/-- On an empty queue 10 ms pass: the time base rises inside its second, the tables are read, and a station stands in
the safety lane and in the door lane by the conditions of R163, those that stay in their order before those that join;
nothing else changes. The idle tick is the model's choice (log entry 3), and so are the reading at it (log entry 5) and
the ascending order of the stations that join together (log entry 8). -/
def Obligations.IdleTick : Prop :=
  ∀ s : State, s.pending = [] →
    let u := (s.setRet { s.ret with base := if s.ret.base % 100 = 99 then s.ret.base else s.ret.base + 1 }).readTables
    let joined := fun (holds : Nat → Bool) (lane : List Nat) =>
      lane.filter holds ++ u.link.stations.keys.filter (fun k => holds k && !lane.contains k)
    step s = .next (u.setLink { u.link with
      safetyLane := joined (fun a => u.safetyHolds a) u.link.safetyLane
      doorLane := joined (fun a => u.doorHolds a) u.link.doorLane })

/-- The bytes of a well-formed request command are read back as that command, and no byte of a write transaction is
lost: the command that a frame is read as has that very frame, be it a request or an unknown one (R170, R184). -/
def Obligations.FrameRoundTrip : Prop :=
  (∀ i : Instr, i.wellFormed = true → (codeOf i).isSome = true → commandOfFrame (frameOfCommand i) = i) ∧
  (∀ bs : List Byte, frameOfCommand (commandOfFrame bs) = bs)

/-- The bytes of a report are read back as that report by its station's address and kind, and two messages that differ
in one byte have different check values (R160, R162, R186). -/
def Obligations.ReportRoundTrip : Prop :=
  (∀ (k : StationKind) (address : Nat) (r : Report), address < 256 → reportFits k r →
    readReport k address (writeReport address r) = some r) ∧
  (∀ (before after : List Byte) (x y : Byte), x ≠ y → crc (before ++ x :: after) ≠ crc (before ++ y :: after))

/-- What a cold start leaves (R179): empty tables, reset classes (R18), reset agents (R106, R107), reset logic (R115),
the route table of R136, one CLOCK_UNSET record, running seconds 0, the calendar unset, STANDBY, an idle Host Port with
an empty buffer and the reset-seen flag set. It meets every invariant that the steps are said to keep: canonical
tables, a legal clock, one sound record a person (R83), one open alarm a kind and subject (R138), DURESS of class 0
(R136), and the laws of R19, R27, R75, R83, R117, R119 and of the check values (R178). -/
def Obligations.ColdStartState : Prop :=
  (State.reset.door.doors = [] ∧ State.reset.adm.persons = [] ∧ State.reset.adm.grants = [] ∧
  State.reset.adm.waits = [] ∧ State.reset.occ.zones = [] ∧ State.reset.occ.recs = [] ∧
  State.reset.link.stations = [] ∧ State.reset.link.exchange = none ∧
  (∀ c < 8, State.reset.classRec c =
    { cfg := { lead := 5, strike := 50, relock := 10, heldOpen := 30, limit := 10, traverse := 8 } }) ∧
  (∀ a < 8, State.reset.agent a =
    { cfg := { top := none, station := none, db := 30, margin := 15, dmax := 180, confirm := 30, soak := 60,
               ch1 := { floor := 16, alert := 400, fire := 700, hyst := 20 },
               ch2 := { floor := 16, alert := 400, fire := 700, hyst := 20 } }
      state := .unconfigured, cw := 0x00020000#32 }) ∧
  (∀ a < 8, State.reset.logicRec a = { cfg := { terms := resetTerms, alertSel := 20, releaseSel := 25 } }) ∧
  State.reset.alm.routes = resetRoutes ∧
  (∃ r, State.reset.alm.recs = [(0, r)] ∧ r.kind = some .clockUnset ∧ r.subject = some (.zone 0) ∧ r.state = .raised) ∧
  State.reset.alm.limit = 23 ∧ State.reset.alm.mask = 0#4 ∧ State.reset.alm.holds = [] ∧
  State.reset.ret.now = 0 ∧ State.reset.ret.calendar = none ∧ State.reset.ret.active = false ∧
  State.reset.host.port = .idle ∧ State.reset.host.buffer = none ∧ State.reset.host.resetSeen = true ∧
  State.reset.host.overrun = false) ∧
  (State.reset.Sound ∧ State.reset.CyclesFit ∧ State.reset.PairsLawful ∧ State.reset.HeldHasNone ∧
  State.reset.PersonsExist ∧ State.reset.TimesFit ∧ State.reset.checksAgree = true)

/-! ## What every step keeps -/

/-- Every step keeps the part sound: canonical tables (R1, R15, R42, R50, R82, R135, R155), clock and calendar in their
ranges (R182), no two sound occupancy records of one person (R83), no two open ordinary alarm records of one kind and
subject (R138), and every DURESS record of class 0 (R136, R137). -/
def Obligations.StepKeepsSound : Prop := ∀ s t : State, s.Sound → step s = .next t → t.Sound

########################################

Instructions to follow
Go to the line in the material above that contains "the ascending order" and copy exactly from there through the line that contains "let joined := fun", stopping after it.

Answer to this exercise
the ascending order of the stations that join together (log entry 8). -/
def Obligations.IdleTick : Prop :=
  ∀ s : State, s.pending = [] →
    let u := (s.setRet { s.ret with base := if s.ret.base % 100 = 99 then s.ret.base else s.ret.base + 1 }).readTables
    let joined := fun (holds : Nat → Bool) (lane : List Nat) =>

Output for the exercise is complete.